Both Poiseuille and Womersley expansions are based on velocity profiles in straight arteries. However, most arteries are curved. CFD (e.g. [12, 29, 42]) and analytical studies (e.g. [11, 40]) have shown that vessel curvature can have a strong influence on the shape of the velocity profile. The analytical models proposed by Waters et al. are interesting but, however, limited to steady flow for low Dean numbers, which does not correspond to physiological flow [40]. Nevertheless, Verkaik et al. demonstrated using CFD that the analytical solution can be extended to higher Dean numbers [39]. Thus, the use of either Poiseuille or Womersley profiles in vivo involves an estimation error. As in curved tubes Womersley theory is not valid anymore, CFD simulations in curved tubes or analytical solutions involving physiological BVF waveforms should be used to evaluate the errors in the BVF estimation. The feasibility of alternative methods to accurately estimate the BVF in curved arteries has been investigated [39].
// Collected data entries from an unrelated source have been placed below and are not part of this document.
/-! ### Decoding: the words of `30_encoding.md` R104 and illegal words of `95_test_vectors.md` section 7.2 -/

theorem test_decode_nop : decode 0b00000000000000000000000000000000 = .ok .nop := by rfl
theorem test_decode_hash16 : decode 0b00000000000000000000000000010000 = .ok .hash16 := by rfl
theorem test_decode_hash32 : decode 0b00000000000000000000000000010001 = .ok .hash32 := by rfl
theorem test_decode_hash64 : decode 0b00000000000000000000000000010010 = .ok .hash64 := by rfl
theorem test_decode_hash128 : decode 0b00000000000000000000000000010011 = .ok .hash128 := by rfl
theorem test_decode_hash256 : decode 0b00000000000000000000000000010100 = .ok .hash256 := by rfl
theorem test_decode_kexpS : decode 0b00000000000000000000000000100000 = .ok .kexpS := by rfl
theorem test_decode_kexpH : decode 0b00000000000000000000000000100001 = .ok .kexpH := by rfl
theorem test_decode_kexpIV : decode 0b00000000000000000000000000100010 = .ok .kexpIV := by rfl
theorem test_decode_kclrS : decode 0b00000000000000000000000000100100 = .ok .kclrS := by rfl
theorem test_decode_kclrH : decode 0b00000000000000000000000000100101 = .ok .kclrH := by rfl
theorem test_decode_kclrIV : decode 0b00000000000000000000000000100110 = .ok .kclrIV := by rfl
theorem test_decode_ecbEncS : decode 0b00000000000000000000000000110000 = .ok .ecbEncS := by rfl
theorem test_decode_ecbEncH : decode 0b00000000000000000000000000110001 = .ok .ecbEncH := by rfl
theorem test_decode_ecbEncIV : decode 0b00000000000000000000000000110010 = .ok .ecbEncIV := by rfl
theorem test_decode_ecbDecS : decode 0b00000000000000000000000000110100 = .ok .ecbDecS := by rfl
theorem test_decode_ecbDecH : decode 0b00000000000000000000000000110101 = .ok .ecbDecH := by rfl
theorem test_decode_ecbDecIV : decode 0b00000000000000000000000000110110 = .ok .ecbDecIV := by rfl
theorem test_decode_ctrS : decode 0b00000000000000000000000001000000 = .ok .ctrS := by rfl
theorem test_decode_ctrH : decode 0b00000000000000000000000001000001 = .ok .ctrH := by rfl
theorem test_encode_nop : encode .nop = 0x00000000 := by rfl
theorem test_encode_hash16 : encode .hash16 = 0x00000010 := by rfl
theorem test_encode_hash32 : encode .hash32 = 0x00000011 := by rfl
theorem test_encode_hash64 : encode .hash64 = 0x00000012 := by rfl
theorem test_encode_hash128 : encode .hash128 = 0x00000013 := by rfl
theorem test_encode_hash256 : encode .hash256 = 0x00000014 := by rfl
theorem test_encode_kexpS : encode .kexpS = 0x00000020 := by rfl
theorem test_encode_kexpH : encode .kexpH = 0x00000021 := by rfl
theorem test_encode_kexpIV : encode .kexpIV = 0x00000022 := by rfl
theorem test_encode_kclrS : encode .kclrS = 0x00000024 := by rfl
theorem test_encode_kclrH : encode .kclrH = 0x00000025 := by rfl
theorem test_encode_kclrIV : encode .kclrIV = 0x00000026 := by rfl
theorem test_encode_ecbEncS : encode .ecbEncS = 0x00000030 := by rfl
theorem test_encode_ecbEncH : encode .ecbEncH = 0x00000031 := by rfl
theorem test_encode_ecbEncIV : encode .ecbEncIV = 0x00000032 := by rfl
theorem test_encode_ecbDecS : encode .ecbDecS = 0x00000034 := by rfl
theorem test_encode_ecbDecH : encode .ecbDecH = 0x00000035 := by rfl
theorem test_encode_ecbDecIV : encode .ecbDecIV = 0x00000036 := by rfl
theorem test_encode_ctrS : encode .ctrS = 0x00000040 := by rfl
theorem test_encode_ctrH : encode .ctrH = 0x00000041 := by rfl

theorem test_decode_ctr_iv : decode 0x00000042 = .error .unassignedFunc := by rfl
theorem test_decode_kexp_slot3 : decode 0x00000023 = .error .unassignedFunc := by rfl
theorem test_decode_rsv : decode 0x00000110 = .error .reservedBits := by rfl
theorem test_decode_class5 : decode 0x00000050 = .error .reservedClass := by rfl
theorem test_decode_hash_wsel5 : decode 0x00000015 = .error .unassignedFunc := by rfl
theorem test_decode_table_word : decodeTableWord 32 0x36 = some .ecbDecIV := by decide
theorem test_decode_bytes_rest : decodeBytes [0x41, 0, 0, 0, 9] = .ok (.ctrH, [9]) := by rfl
theorem test_decode_bytes_short : decodeBytes [0x41, 0, 0] = .error .shortWord := by rfl

/-! ### NOP and the end of a command -/

/-- `40_control.md` R133, the example. -/
theorem test_nop_status : after (step (idle.withFetchWord 32 0)) State.statusWord = some 0x00000002 := by
  decide +kernel

/-- `95_test_vectors.md` section 7.2: an illegal word. -/
theorem test_illegal_status : after (step (idle.withFetchWord 32 0x42)) State.statusWord = some 0x00000014 := by
  decide +kernel

/-! ### HASH (`95_test_vectors.md` section 6.1, 7.2) -/

theorem test_hash16_abc :
    after (exec .hash16 (withBuffer idle [0x61, 0x62, 0x63] 0 0 3)) State.digest =
      some #v[0x000076B2, 0x0, 0x0, 0x0, 0x0, 0x0, 0x0, 0x0] := by decide +kernel

theorem test_hash32_abc :
    after (exec .hash32 (withBuffer idle [0x61, 0x62, 0x63] 0 0 3)) State.digest =
      some #v[0xD29D76B2, 0x0, 0x0, 0x0, 0x0, 0x0, 0x0, 0x0] := by decide +kernel

theorem test_hash64_abc :
    after (exec .hash64 (withBuffer idle [0x61, 0x62, 0x63] 0 0 3)) State.digest =
      some #v[0xD29D76B2, 0x035E5390, 0x0, 0x0, 0x0, 0x0, 0x0, 0x0] := by decide +kernel

theorem test_hash128_abc :
    after (exec .hash128 (withBuffer idle [0x61, 0x62, 0x63] 0 0 3)) State.digest =
      some #v[0xF0EE39A9, 0xD9A3AFA8, 0xD29D76B2, 0x035E5390, 0x0, 0x0, 0x0, 0x0] := by decide +kernel

theorem test_hash256_abc :
    after (exec .hash256 (withBuffer idle [0x61, 0x62, 0x63] 0 0 3)) State.digest =
      some #v[0x40376504, 0x4DEEF68F, 0xA985F8E3, 0x88B6790B, 0xF0EE39A9, 0xD9A3AFA8, 0xD29D76B2, 0x035E5390] := by decide +kernel

/-- A rejected HASH leaves the digest (section 7.2). -/
theorem test_hash16_range :
    after (exec .hash16 { idle with src := 0xFF, len := 2 }) State.statusWord = some 0x00000034 := by decide +kernel

/-- An empty input, at any address (section 7.2). -/
theorem test_hash256_empty :
    after (exec .hash256 { idle with src := 0xFFFFFFFF }) State.statusWord = some 0x00000002 := by decide +kernel

/-- A HASH over a byte nothing has written completes and records the fault (`20_memory.md` R75). -/
theorem test_hash32_unwritten :
    after (exec .hash32 { idle with len := 1 }) (fun s => (s.done, s.faults)) = some (true, [.unwrittenRead]) := by
  decide +kernel

/-- `95_test_vectors.md` section 6.2, the trace of HASH32 over "abc" after two bytes. -/
theorem test_lane_trace :
    laneHash referenceParams.sbox referenceParams.perm4 referenceParams.mask32 [0x61, 0x62] =
      #v[0x5d, 0x6d, 0x14, 0x1f] := by decide +kernel

/-! ### SPECK (`95_test_vectors.md` section 3) -/

theorem test_round_carry_lost : encRound (n := 64) 0xffffffffffffffff 1 0 = (0, 8) := by decide +kernel
theorem test_round_general : encRound (n := 64) 0x0123456789abcdef 0xfedcba9876543210 0x0f1e2d3c4b5a6978 =
    (0xe2c3f0e19687b4a5, 0x1426242224262422) := by decide +kernel
theorem test_round48 : encRound (n := 48) 0x0123456789ab 0xba9876543210 0x0f1e2d3c4b5a =
    (0x6a87b4a5d2c3, 0xbe4406044246) := by decide +kernel
theorem test_inverse_round48 : decRound (n := 48) 0x808000000000 0x808000000004 0 =
    (0x800000000000, 0x800000000000) := by decide +kernel
theorem test_packed_round : encRoundPacked 0x0000000000010000 0 0 =
    (0x0100000000000000, 0x0100000000000000) := by decide +kernel
theorem test_packed_round_general : encRoundPacked 0x0123456789ab0000 0xba98765432100000 0x0f1e2d3c4b5a0000 =
    (0x6a87b4a5d2c30000, 0xbe44060442460000) := by decide +kernel

/-! ### KEXP and KCLR (`42_speck_core.md` R190 to R195, `95_test_vectors.md` section 3.4) -/

theorem test_kexpS_first_last :
    after (exec .kexpS (withKey (countUp 32))) (fun s => (s.slotS.rk[0], s.slotS.rk[3], s.slotS.rk[33])) =
      some (0x0706050403020100, 0xe698e09f31334dfe, 0xf4d26f589a56b276) := by decide +kernel
theorem test_kexpS_status : after (exec .kexpS idle) State.statusWord = some 0x00000102 := by decide +kernel
theorem test_kexpH_first_last :
    after (exec .kexpH (withKey (countUp 16))) (fun s => (s.slotH.rk[0], s.slotH.rk[2], s.slotH.rk[31])) =
      some (0x0706050403020100, 0xf91d89cc90c4085c, 0x2199c870db8ec93f) := by decide +kernel
theorem test_kexpIV_first_last :
    after (exec .kexpIV (withKey key96)) (fun s => (s.slotIV.rk[0], s.slotIV.rk[2], s.slotIV.rk[27])) =
      some (0x050403020100, 0x07b690c4085c, 0xf0a930ddf377) := by decide +kernel
theorem test_kexpIV_status : after (exec .kexpIV idle) State.statusWord = some 0x00000402 := by decide +kernel
theorem test_kclrS : after (exec .kclrS (keyed [] [])) (fun s => (s.slotS, s.slotH.valid)) =
    some (Slot.empty 64 34, true) := by decide +kernel
theorem test_kclrH : after (exec .kclrH (keyed [] [])) (fun s => (s.slotH, s.slotIV.valid)) =
    some (Slot.empty 64 32, true) := by decide +kernel
theorem test_kclrIV : after (exec .kclrIV (keyed [] [])) (fun s => (s.slotIV, s.slotS.valid)) =
    some (Slot.empty 48 28, true) := by decide +kernel

/-! ### ECB (`95_test_vectors.md` sections 1, 5 and 7.2; the published vectors) -/

def plainS : List Byte := [0x70, 0x6f, 0x6f, 0x6e, 0x65, 0x72, 0x2e, 0x20, 0x49, 0x6e, 0x20, 0x74, 0x68, 0x6f, 0x73, 0x65]
def plainH : List Byte := [0x20, 0x6d, 0x61, 0x64, 0x65, 0x20, 0x69, 0x74, 0x20, 0x65, 0x71, 0x75, 0x69, 0x76, 0x61, 0x6c]
def plainIV : List Byte :=
  [0x20, 0x75, 0x73, 0x61, 0x67, 0x65, 0x2c, 0x20, 0x68, 0x6f, 0x77, 0x65, 0xaa, 0xbb, 0xcc, 0xdd]

theorem test_ecbEncS : after (exec .ecbEncS (keyed plainS [])) State.block =
    some #v[0x9C188F43, 0x4EEEB48D, 0x05C0F53E, 0x41090104] := by decide +kernel
theorem test_ecbEncH : after (exec .ecbEncH (keyed plainH [])) State.block =
    some #v[0x5C570D18, 0x7860FEDF, 0x79783265, 0xA65D9851] := by decide +kernel
theorem test_ecbEncIV : after (exec .ecbEncIV (keyed plainIV [])) State.block =
    some #v[0xDE8F79AA, 0x717862BD, 0x9E4D09AB, 0xDDCCBBAA] := by decide +kernel
theorem test_ecbDecS :
    after (exec .ecbDecS { keyed [] [] with block := #v[0x9C188F43, 0x4EEEB48D, 0x05C0F53E, 0x41090104] })
      State.block = some #v[0x6E6F6F70, 0x202E7265, 0x74206E49, 0x65736F68] := by decide +kernel
theorem test_ecbDecH :
    after (exec .ecbDecH { keyed [] [] with block := #v[0x5C570D18, 0x7860FEDF, 0x79783265, 0xA65D9851] })
      State.block = some #v[0x64616D20, 0x74692065, 0x75716520, 0x6C617669] := by decide +kernel
theorem test_ecbDecIV :
    after (exec .ecbDecIV { keyed [] [] with block := #v[0xDE8F79AA, 0x717862BD, 0x9E4D09AB, 0xDDCCBBAA] })
      State.block = some #v[0x61737520, 0x202C6567, 0x65776F68, 0xDDCCBBAA] := by decide +kernel
theorem test_ecbDecH_nokey : after (exec .ecbDecH idle) State.statusWord = some 0x00000024 := by decide +kernel

/-! ### CTR (`95_test_vectors.md` sections 4 and 7.2) -/

/-- Section 4.3: a 20-byte message, in place. -/
theorem test_ctrS_message :
    after (exec .ctrS (withBuffer (keyed [] nonce4)
      [0x48, 0x65, 0x6c, 0x6c, 0x6f, 0x2c, 0x20, 0x53, 0x50, 0x45, 0x43, 0x4b, 0x20, 0x43, 0x54, 0x52, 0x21, 0x21,
        0x21, 0x21] 0 0 20)) (fun s => (s.readBytes 0 20, s.nonce)) =
      some ([0x01, 0x8d, 0x73, 0x93, 0x3a, 0x26, 0x0f, 0x35, 0xd2, 0x24, 0xb5, 0x87, 0x16, 0x23, 0xbf, 0xde, 0xeb,
        0x4e, 0x4c, 0x07], #v[0x23222122, 0x27262524, 0x2B2A2928, 0x2F2E2D2C]) := by decide +kernel

/-- Section 4.7: the counter wraps and the carry is lost. -/
theorem test_ctrS_wrap :
    after (exec .ctrS (withBuffer (keyed [] [0xff, 0xff, 0xff, 0xff, 0xff, 0xff, 0xff, 0xff, 0xef, 0xcd, 0xab, 0x89,
      0x67, 0x45, 0x23, 0x01]) (List.replicate 32 0) 0 0x20 32)) (fun s => (s.readBytes 0x2e 4, s.nonce)) =
      some ([0x22, 0xec, 0xab, 0x46], #v[0x00000001, 0x00000000, 0x89ABCDEF, 0x01234567]) := by decide +kernel

/-- Section 4.6. -/
theorem test_ctrH_zeros :
    after (exec .ctrH (withBuffer (keyed [] nonce4) (List.replicate 20 0) 0 0x40 20)) (fun s => s.readBytes 0x4e 6) =
      some [0xb4, 0x75, 0x4d, 0xfb, 0x50, 0xb4] := by decide +kernel

/-- NOKEY before the length. -/
theorem test_ctrS_nokey : after (exec .ctrS idle) State.statusWord = some 0x00000024 := by decide +kernel

/-- RANGE before OVERLAP. -/
theorem test_ctrS_range :
    after (exec .ctrS { keyed [] [] with src := 0xF8, dst := 0xFC, len := 16 }) (fun s => (s.err, s.errcode)) =
      some (true, 3) := by decide +kernel

/-- One common byte. -/
theorem test_ctrS_overlap :
    after (exec .ctrS { keyed [] [] with src := 0, dst := 0x0F, len := 16 }) (fun s => (s.err, s.errcode)) =
      some (true, 4) := by decide +kernel

/-- Adjacent buffers do not overlap. -/
theorem test_ctrH_adjacent :
    after (exec .ctrH { keyed [] [] with src := 0, dst := 0x10, len := 16 }) (fun s => (s.done, s.err)) =
      some (true, false) := by decide +kernel

/-! ### The host port (`95_test_vectors.md` sections 7.3 and 7.4) -/

theorem test_statusWord_overlap :
    State.statusWord { idle with slotS := ⟨Vector.replicate 34 0, true⟩, done := true, err := true, errcode := 4 } =
      0x00000146 := by decide +kernel
theorem test_write_status_keeps_err :
    after (hostMove (writeEvent .status 0x2) { idle with done := true, err := true, errcode := 3 })
      (fun s => (s.done, s.err, s.errcode)) = some (false, true, 3) := by decide +kernel
theorem test_write_status_clears_err :
    after (hostMove (writeEvent .status 0x4) { idle with err := true, errcode := 3 })
      (fun s => (s.err, s.errcode)) = some (false, 0) := by decide +kernel
theorem test_write_ctrl_raises_irq :
    after (hostMove (writeEvent .ctrl 1) { idle with done := true }) State.irq = some true := by decide +kernel
theorem test_read_key_is_zero :
    after (hostMove (.register 0x020 (.read .word)) (withKey (countUp 32))) State.responses = some [.data 0] := by
  decide +kernel
theorem test_write_digest_ignored :
    after (hostMove (writeEvent (.digest 0) 1) { idle with busy := true }) (fun s => (s.digest[0], s.ovr)) =
      some (0, false) := by decide +kernel
theorem test_write_len_while_busy :
    after (hostMove (writeEvent .len 0x20) { idle with busy := true, len := 16 }) (fun s => (s.len, s.ovr)) =
      some (16, true) := by decide +kernel
theorem test_half_access_is_bus_error :
    after (hostMove (.register 0x004 (.read .half)) idle) (fun s => (s.responses, s.faults)) =
      some ([.readBusError 0], [.registerBusError]) := by decide +kernel
theorem test_read_reserved :
    after (hostMove (.register 0x0C0 (.read .word)) idle) (fun s => (s.responses, s.faults)) =
      some ([.data 0], []) := by decide +kernel
theorem test_cmd_write_issues :
    after (hostMove (commandEvent .ctrS) idle) (fun s => (s.cmdl, s.busy)) = some (0x40, true) := by decide +kernel
theorem test_dmem_write_little_endian :
    after (hostMove (.dmem 0x10 (.write .half 0xAABBCCDD)) idle) State.mem = some [(0x10, 0xDD), (0x11, 0xCC)] := by
  decide +kernel
theorem test_dmem_read_word :
    after (hostMove (.dmem 1 (.read .word)) (withBuffer idle [1, 2, 3, 4, 5] 0 0 0)) State.responses =
      some [.data 0x05040302] := by decide +kernel
theorem test_dmem_beyond_size :
    after (hostMove (.dmem 0xFE (.read .word)) idle) (fun s => (s.responses, s.faults)) =
      some ([.readBusError 0], [.dmemBusError]) := by decide +kernel
theorem test_dmem_while_busy_recorded :
    after (hostMove (.dmem 0 (.write .byte 1)) { idle with busy := true }) (fun s => (s.busy, s.mem, s.faults)) =
      some (true, [], [.dmemAccessWhileBusy]) := by decide +kernel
In this study, it has been shown that using Poiseuille instead of Womersley profiles incurs large errors in the estimation of the dynamical properties of the BVF and it is thus important to realize its consequences. However, nowadays common clinical diagnosis of cardiovascular diseases is still mainly based on blood pressure estimation: the bias of dynamic BVF parameters thus has only limited consequences. If we are considering the Pressure–Velocity loop method, based on both blood pressure and volume flow waveforms during the early systole in order to estimate pressure wave speed, as developed by Khir and Parker [18], an error in the BVF rise time estimate of 18% and in the maximum of 19% results in an overestimation of the pressure wave speed in the order of 35%. Furthermore, the bias in the BVF dynamics parameters influences significantly cardiovascular research studies involving better modeling and understanding of the cardiovascular biomechanics. For instance, models like windkessel, lumped parameters, wave propagation or 3D fluid dynamics models are based on dynamical BVF waveforms [3, 24, 32, 35].

5 Conclusion

Although it is widely believed that the Womersley profile approach delivers more physiological waveforms than the Poiseuille profiles approximation, it is rarely used in clinical studies despite the fact that Bessel functions are presently available for standard software packages like Excel (Microsoft) or Matlab (The Mathworks) and could readily be implemented on ultrasound systems. The time average BVF and the variability of the dynamic parameters are similar using Poiseuille or Womersley approach, whereas the influence of using Poiseuille rather than Womersley profiles on the estimated BVF waveform has never been reported. We have shown that for physiological blood velocity waveforms the dynamic characteristics of the BVF derived using Poiseuille are strongly biased. Poiseuille profiles compared to Womersley underestimate the maximum BVF by 19%, the maximum retrograde flow by 32% and the rise time by 18%, implying a significant bias for clinical methods involving BVF waveforms.